Ее начало: «За работу, брат»; тем самым говорящий показывает, что он — старший и что брат обязан ему подчиняться; затем он говорит: «Сегодня я убил ее», он не вдается в ненужные детали, задушил он ее или зарезал, — к чему это? — «я убил ее». Брат безропотно подчиняется, они закапывают труп; рассказ завершен.
Их связывало слишком многое. Даже преступление.
Да, их связывало многое. Но ясно, что было спасено самое драгоценное: дружба братьев.
Да, конечно.
17. Оскар Уайльд
Освальдо Феррари: Борхес, вы постоянно цитируете двух писателей-ирландцев, которые оказали воздействие сначала на английскую литературу, а потом и на мировую.
Хорхе Луис Борхес: Один из них — Бернард Шоу, не так ли?
Да, один — Шоу, а второй — Оскар Уайльд.
Ну что же, но мы забыли о Джордже Муре[149], мы забыли о Свифте, мы забыли об Уильяме Батлере Йейтсе…
Но за столь короткое время, отведенное нам, очень трудно…
Крохотный остров, с населением всего-то в шесть или семь миллионов, и дал миру столько гениев! Просто поразительно.
Да.
А вместе с тем есть обширнейшие края, что не дали миру почти никого; а Ирландия… начиная со Скотта Эриугены[150] мистика и пантеиста IX века, и кажется невероятным, что он существовал, но вместе с тем он был, и он был при дворе Карла Лысого[151], и переводил с греческого, поскольку тогда во Франции греческого никто не знал, но зато его знали ирландские монахи; в общем, сверхъестественное количество гениальных людей дала миру Ирландия.
И кажется, она дала более всего гениальных людей критического ума; Шоу и Уайльд тоже относятся к таким, не правда ли?
Ну что же, Шоу, например, сказал, что англичане — сентиментальны, а ирландцы — недоверчивы и ироничны.
И Шоу, и Уайльд обладали талантом острословов, умели быть афористичными…
Но мы забыли еще об одном ирландце, которого часто упоминал Бернард Шоу, — о герцоге Веллингтоне, Артуре Уэлсли, и о другом писателе — о Конан Дойле, он, хотя и родился в Эдинбурге, был ирландцем.

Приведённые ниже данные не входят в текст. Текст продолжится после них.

-- ==== Sys2Proof/Config.lean ====
section
/-! DEFINITION. What one implementation fixes (00_scope.md R6, R7): the open parameters and the fixed sizes. -/

namespace Sys2Proof

/-- The open size of the buffer memory, 1 ≤ `BUF_BYTES` ≤ 2^32 (00_scope.md R7, D13), held as the address of the last
buffer byte so that no other size can be written. DESIGN CHOICE, log entry 3: it stands in State, and no step changes it. -/
structure Config where
  bufLast : Fin 4294967296
  deriving DecidableEq, Repr

/-- The number of bytes of the buffer memory (00_scope.md R7). -/
def Config.BUF_BYTES (c : Config) : Nat := c.bufLast.val + 1

/-- The buffer size the spec's programs assume (95_test_vectors.md, conventions). DESIGN CHOICE, unsafe, log entry 3. -/
def Config.programs256 : Config := ⟨255⟩

/-- The platform address of the register window: OPEN, enters no rule (00_scope.md R7, I9). No value of it can be known. -/
opaque Config.REG_BASE : Nat

/-- The size of the register window in bytes (00_scope.md R7). -/
def Config.windowBytes : Nat := 0x100

/-- The one legal key length in bytes (00_scope.md R6). -/
def Config.keyBytes : Nat := 32

/-- The one legal nonce length in bytes (00_scope.md R6). -/
def Config.nonceBytes : Nat := 12

/-- The legal round counts (00_scope.md R6). -/
def Config.legalRounds : List Nat := [8, 12, 20]

/-- The size of a keystream block in bytes (00_scope.md R6). -/
def Config.blockBytes : Nat := 64

end Sys2Proof
end

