/-! ## WellFormed refuses an ill-formed term for each of its checks (30_encoding.md R82) -/

theorem test_illformed_klen : (Instr.construct 256 12 20).wellFormed = false := by decide
theorem test_illformed_nlen : (Instr.construct 32 256 20).wellFormed = false := by decide
theorem test_illformed_rcnt : (Instr.construct 32 12 256).wellFormed = false := by decide
theorem test_wellformed_bounds : (Instr.construct 255 0 255).wellFormed = true := by decide

/-! ## Decoding (30_encoding.md R81; 95_test_vectors.md 2.8) -/

/-- RCNT 0x14, NLEN 0x0C, KLEN 0x20, RSV 0, OP 1. -/
theorem test_decode_construct : decode 0b00010100_00001100_00100000_0000_0001 = .ok (.construct 32 12 20) := by decide
theorem test_decode_construct_any_field : decode 0xFFFFFF01 = .ok (.construct 255 255 255) := by decide
theorem test_decode_transform : decode 0b00000000_00000000_00000000_0000_0010 = .ok .transform := by decide
theorem test_decode_discard : decode 0b00000000_00000000_00000000_0000_0011 = .ok .discard := by decide
theorem test_decode_rsv : decode 0x140C2011 = .error .rsvNotZero := by decide
theorem test_decode_zero_field : decode 0x00000102 = .error .mustBeZero := by decide
theorem test_decode_reserved : decode 0x0000000F = .error .reservedOp := by decide
theorem test_encode_chacha12 : encode (.construct 32 12 12) = 0x0C0C2001 := by decide
theorem test_decode_table_word : decodeTableWord 32 0x080C2001 = some (.construct 32 12 8) ∧ decodeTableWord 8 1 =
    some (.construct 0 0 0) := by decide

/-! ## The units (95_test_vectors.md 2.1 to 2.6) -/

theorem test_rotl32 : rotl32 0x12345678 7 = 0x1a2b3c09 := by decide
theorem test_le32 : le32 (#v[0x78, 0x56, 0x34, 0x12] : Vector Byte 4) 0 = 0x12345678 := by decide
/-- 41_state_initializer.md R121: the constants spell "expand 32-byte k". -/
theorem test_constants_ascii : (le32Bytes zeroState[0]).toList = [0x65, 0x78, 0x70, 0x61] ∧
    (le32Bytes zeroState[3]).toList = [0x74, 0x65, 0x20, 0x6b] := by decide
theorem test_qr : qr 0x11111111 0x01020304 0x9b8d6f43 0x01234567 = (0xea2a92f4, 0xcb1cf8ce, 0x4581472e, 0x5881c4bb) := by
  decide
/-- 95_test_vectors.md 2.4, W[i] = i: the column pass comes first. -/
theorem test_double_round : (doubleRound (#v[0, 1, 2, 3, 4, 5, 6, 7, 8, 9, 10, 11, 12, 13, 14, 15])).toList =
    [0xa9295c6a, 0xb471be7a, 0x38e65ec4, 0x74348b87, 0xf1ad76c6, 0x7b44627b, 0x946682b0, 0xf12f4910,
     0xd7e22f80, 0x3232ddd4, 0xb5b3b74d, 0xc0240444, 0xc8a5de45, 0xe417e1d3, 0x1a392478, 0x983c4ebf] := by decide +kernel
/-- 95_test_vectors.md V1, its first and last four bytes. -/
theorem test_block_v1 : ((block { small with R := 20 }).1.toList.take 4, (block { small with R := 20 }).1.toList.drop 60) =
    ([0x76, 0xb8, 0xe0, 0xad], [0xb2, 0xee, 0x65, 0x86]) := by decide +kernel

/-! ## The commands -/

/-- 40_instance.md R100, example: STATUS, COUNTER and ROUNDS after CONSTRUCT, as the first step after reset. -/
theorem test_construct : (nextOf (step (State.reset.withFetchWord 32 0x140C2001))).map
    (fun t => (statusWord t, readReg .counter t, readReg .rounds t, t.S)) = some (0x00000002, 0, 20, zeroState) := by
  decide +kernel
/-- 95_test_vectors.md E7: KLEN = 31 over an existing instance. -/
theorem test_construct_fails : (nextOf (coreTurn (latchCommand 0x140C1F01 small))).map
    (fun t => (statusWord t, readReg .counter t, readReg .rounds t)) = some (0x00000010, 0, 0) := by decide +kernel
/-- 44_stream_processor.md R171, example: ff ff ff becomes 89 47 1f. -/
theorem test_transform : (nextOf (coreTurn (latchCommand 2 { small with R := 20 }))).map
    (fun t => (statusWord t, readReg .counter t, t.BUF)) =
    some (0x00000002, 1, [(253, 0x89), (254, 0x47), (255, 0x1f)]) := by decide +kernel
/-- 95_test_vectors.md 2.8: base + len does not wrap. -/
theorem test_transform_range : (nextOf (coreTurn (latchCommand 2 { small with BUF_BASE := 0xFFFFFFFF, BUF_LEN := 2 }))).map
    statusWord = some 0x00000032 := by decide +kernel
/-- 40_instance.md R102, example. -/
theorem test_discard : (nextOf (coreTurn (latchCommand 3 small))).map
    (fun t => (statusWord t, readReg .counter t, readReg .rounds t, t.BUF)) = some (0, 0, 0, small.BUF) := by decide +kernel
/-- 95_test_vectors.md 2.8: an ILLEGAL word over an instance. -/
theorem test_illegal : (nextOf (coreTurn (latchCommand 0x140C2003 small))).map statusWord = some 0x00000042 := by
  decide +kernel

Но, кажется, именно Шоу и Уайльд язвительнее всех других отзывались об английском обществе.
…Да, но мне ка/кется, что англичанам нравится, когда их высмеивают; это такая своеобразная дань, налог, что взимается в пользу Англии. А вот еще одна странность англичан: в каждую войну выбирать себе в качестве героя кого-либо из вражеского стана. Например, в Первую мировую войну это был капитан «Эмдена»[152], а также кто-то из немецких летчиков, которым они восхищались. А во Вторую мировую войну героем для них стал Роммель. Англичанам, если Англия воюет с какой-то страной, просто необходимо восхищаться кем-либо из этой страны; у них — культ героев, и этот культ распространяется даже на их врагов. В других странах такого нет.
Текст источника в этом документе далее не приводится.